● **Problem to work on**
Within the material below, how many lines carry the word "cases"? Answer with a single number.
============
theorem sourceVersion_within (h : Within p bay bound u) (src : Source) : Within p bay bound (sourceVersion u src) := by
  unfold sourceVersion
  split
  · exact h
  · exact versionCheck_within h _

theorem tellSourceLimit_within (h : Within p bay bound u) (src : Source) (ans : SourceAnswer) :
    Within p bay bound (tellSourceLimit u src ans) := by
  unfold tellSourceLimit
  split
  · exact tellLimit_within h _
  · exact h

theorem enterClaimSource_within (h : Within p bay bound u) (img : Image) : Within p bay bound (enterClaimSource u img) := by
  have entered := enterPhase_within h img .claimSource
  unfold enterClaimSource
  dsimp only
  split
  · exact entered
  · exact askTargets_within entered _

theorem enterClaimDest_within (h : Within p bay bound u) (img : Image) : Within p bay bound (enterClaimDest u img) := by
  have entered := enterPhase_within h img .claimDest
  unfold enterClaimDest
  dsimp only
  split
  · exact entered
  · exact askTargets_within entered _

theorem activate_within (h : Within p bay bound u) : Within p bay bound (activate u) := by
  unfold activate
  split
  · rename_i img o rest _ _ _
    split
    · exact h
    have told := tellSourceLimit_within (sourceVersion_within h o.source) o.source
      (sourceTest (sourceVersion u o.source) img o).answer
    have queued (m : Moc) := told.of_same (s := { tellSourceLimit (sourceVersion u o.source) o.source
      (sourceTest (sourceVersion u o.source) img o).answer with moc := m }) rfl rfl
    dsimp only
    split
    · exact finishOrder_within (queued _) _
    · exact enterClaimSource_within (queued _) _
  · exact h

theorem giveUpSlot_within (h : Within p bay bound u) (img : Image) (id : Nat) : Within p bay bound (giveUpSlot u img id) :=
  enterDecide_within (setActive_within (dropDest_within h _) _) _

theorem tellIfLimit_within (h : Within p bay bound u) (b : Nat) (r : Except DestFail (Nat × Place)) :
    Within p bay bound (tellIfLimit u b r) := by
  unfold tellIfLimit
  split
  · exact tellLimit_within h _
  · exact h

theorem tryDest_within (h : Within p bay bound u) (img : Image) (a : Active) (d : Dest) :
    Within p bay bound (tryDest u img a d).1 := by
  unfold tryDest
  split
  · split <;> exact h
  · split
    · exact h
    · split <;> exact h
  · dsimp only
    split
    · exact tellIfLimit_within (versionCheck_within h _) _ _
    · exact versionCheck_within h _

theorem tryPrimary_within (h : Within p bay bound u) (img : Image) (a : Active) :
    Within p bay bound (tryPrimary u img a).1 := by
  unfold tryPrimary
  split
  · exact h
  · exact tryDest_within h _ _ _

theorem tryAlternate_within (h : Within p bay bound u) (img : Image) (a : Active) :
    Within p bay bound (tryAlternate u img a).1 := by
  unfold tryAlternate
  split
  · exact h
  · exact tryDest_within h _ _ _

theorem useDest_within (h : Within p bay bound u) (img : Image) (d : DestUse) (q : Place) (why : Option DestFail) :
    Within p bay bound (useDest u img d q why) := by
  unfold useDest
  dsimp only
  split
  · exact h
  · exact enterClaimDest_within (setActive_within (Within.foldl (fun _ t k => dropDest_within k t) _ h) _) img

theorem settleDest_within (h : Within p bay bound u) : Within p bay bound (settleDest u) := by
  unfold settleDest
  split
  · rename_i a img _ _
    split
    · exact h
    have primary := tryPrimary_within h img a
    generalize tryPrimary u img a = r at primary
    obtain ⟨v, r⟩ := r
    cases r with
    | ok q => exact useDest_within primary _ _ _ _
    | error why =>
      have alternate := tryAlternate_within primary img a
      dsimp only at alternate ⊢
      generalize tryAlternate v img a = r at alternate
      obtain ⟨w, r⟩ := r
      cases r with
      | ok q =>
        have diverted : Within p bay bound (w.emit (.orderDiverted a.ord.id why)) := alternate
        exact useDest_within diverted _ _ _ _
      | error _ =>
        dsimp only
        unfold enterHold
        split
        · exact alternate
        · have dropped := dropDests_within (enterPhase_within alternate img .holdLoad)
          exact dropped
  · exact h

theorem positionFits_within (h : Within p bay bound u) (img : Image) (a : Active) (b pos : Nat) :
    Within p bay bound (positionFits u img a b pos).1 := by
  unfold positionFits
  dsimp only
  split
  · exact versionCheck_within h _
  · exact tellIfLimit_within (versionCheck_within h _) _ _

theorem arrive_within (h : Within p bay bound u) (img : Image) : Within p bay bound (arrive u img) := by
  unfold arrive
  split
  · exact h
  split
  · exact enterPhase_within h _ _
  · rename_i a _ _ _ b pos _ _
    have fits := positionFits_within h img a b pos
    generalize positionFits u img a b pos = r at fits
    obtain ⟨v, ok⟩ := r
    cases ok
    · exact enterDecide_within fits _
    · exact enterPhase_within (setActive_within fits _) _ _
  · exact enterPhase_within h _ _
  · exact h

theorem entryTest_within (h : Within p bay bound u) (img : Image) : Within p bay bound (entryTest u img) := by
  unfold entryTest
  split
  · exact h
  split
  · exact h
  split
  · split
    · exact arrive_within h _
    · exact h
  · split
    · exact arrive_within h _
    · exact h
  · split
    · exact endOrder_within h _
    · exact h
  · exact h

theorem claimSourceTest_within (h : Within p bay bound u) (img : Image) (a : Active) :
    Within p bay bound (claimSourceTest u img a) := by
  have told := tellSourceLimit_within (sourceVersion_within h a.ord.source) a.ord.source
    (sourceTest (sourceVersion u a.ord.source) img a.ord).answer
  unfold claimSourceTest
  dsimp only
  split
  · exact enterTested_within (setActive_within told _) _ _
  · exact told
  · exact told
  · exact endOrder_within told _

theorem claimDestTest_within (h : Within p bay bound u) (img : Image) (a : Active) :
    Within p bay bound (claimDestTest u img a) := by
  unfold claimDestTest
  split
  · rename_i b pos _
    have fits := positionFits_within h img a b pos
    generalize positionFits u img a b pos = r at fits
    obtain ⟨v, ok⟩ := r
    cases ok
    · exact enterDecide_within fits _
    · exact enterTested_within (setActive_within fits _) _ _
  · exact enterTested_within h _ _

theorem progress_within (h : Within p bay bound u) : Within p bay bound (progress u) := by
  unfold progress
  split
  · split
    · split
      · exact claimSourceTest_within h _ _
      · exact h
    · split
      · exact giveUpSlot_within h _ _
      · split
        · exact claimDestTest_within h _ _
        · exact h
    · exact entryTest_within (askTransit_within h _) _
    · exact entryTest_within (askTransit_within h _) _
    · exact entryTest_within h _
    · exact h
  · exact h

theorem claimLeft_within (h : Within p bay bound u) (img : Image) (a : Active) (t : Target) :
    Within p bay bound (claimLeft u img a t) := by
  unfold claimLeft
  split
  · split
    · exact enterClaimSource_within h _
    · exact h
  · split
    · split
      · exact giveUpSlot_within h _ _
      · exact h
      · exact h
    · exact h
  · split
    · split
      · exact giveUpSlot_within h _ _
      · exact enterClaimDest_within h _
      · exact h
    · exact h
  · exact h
============
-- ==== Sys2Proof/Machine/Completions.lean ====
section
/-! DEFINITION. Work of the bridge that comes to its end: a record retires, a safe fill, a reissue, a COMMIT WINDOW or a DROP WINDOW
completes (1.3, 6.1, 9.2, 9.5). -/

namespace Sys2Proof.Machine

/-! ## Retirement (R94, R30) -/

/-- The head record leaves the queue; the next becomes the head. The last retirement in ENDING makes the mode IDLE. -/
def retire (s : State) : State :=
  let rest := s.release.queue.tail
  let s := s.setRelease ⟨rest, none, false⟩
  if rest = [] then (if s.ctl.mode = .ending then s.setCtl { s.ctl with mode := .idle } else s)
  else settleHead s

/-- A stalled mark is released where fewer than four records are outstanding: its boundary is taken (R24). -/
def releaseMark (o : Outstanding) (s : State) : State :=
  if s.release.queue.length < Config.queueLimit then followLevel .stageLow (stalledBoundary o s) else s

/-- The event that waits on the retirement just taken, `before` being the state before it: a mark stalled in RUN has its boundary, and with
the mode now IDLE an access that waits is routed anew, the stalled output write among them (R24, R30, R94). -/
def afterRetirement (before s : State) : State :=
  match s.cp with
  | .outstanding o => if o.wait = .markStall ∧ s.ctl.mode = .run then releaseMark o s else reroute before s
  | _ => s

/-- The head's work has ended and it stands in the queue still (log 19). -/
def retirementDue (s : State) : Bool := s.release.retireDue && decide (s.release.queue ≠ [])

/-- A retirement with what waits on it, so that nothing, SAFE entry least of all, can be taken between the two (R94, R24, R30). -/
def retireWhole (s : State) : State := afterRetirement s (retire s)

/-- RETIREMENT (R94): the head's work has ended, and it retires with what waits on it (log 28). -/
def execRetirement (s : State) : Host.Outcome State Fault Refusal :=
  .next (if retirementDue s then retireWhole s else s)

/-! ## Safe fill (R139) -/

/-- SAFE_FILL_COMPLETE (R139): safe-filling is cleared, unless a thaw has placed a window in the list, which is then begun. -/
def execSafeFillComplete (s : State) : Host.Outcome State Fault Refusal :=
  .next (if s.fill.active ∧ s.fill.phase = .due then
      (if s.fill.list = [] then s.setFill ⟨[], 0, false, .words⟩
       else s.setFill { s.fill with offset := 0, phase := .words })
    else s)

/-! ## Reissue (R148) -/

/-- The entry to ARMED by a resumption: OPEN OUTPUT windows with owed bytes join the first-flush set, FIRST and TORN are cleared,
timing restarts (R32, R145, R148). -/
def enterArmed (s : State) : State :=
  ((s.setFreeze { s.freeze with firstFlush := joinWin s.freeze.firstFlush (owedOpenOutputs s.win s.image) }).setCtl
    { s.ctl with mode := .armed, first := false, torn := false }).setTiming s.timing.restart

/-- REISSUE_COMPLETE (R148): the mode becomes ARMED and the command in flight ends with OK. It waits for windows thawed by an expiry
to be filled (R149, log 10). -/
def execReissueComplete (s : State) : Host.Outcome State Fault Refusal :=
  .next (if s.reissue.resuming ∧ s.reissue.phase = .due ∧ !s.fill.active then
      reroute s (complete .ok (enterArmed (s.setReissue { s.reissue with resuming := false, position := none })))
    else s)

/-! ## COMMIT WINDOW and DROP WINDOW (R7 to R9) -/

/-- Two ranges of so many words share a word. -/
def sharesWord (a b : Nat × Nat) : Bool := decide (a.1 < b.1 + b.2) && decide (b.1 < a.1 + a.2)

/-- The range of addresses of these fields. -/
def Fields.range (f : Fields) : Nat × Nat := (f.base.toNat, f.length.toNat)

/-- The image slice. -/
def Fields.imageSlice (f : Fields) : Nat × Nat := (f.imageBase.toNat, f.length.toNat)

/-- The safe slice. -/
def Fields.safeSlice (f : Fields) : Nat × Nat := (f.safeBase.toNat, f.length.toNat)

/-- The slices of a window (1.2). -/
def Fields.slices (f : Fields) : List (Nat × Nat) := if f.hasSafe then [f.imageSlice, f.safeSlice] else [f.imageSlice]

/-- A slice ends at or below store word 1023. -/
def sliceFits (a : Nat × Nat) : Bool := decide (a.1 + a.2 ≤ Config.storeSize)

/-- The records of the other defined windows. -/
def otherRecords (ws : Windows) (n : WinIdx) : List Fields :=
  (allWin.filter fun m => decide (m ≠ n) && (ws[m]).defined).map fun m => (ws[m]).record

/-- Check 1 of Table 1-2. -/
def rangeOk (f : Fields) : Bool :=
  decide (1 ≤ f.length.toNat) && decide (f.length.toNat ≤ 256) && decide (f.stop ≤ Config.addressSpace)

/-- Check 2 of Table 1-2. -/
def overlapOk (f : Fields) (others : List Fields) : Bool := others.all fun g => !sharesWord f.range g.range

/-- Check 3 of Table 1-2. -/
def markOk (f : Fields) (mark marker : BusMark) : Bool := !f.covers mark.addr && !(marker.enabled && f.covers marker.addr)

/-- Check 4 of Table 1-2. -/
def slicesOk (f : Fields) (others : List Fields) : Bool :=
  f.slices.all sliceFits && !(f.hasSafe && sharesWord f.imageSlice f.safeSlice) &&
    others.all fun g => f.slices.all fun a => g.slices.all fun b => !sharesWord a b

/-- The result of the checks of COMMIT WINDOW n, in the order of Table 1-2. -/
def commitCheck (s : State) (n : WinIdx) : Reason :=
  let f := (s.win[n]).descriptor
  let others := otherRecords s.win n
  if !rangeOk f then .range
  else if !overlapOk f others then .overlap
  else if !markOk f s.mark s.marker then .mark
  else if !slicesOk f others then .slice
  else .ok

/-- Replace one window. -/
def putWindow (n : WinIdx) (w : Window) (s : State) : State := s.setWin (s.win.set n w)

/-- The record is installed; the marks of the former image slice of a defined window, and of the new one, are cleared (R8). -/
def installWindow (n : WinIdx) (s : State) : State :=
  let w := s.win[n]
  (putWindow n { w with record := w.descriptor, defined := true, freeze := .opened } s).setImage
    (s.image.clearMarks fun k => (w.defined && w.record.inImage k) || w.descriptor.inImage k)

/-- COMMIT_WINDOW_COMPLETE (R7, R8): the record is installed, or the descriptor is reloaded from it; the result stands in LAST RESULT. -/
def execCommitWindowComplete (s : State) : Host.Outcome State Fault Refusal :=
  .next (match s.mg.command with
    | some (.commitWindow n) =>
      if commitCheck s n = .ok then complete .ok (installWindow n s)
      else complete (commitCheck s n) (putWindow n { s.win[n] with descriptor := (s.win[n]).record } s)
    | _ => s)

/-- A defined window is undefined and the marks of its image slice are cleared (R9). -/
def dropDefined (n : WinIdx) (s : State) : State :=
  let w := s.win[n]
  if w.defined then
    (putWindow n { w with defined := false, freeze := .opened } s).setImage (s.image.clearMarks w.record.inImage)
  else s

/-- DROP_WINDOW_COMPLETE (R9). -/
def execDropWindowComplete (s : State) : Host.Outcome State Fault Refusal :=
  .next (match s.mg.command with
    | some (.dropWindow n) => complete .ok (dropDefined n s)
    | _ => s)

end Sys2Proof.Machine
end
============
● **Solved exercise**
4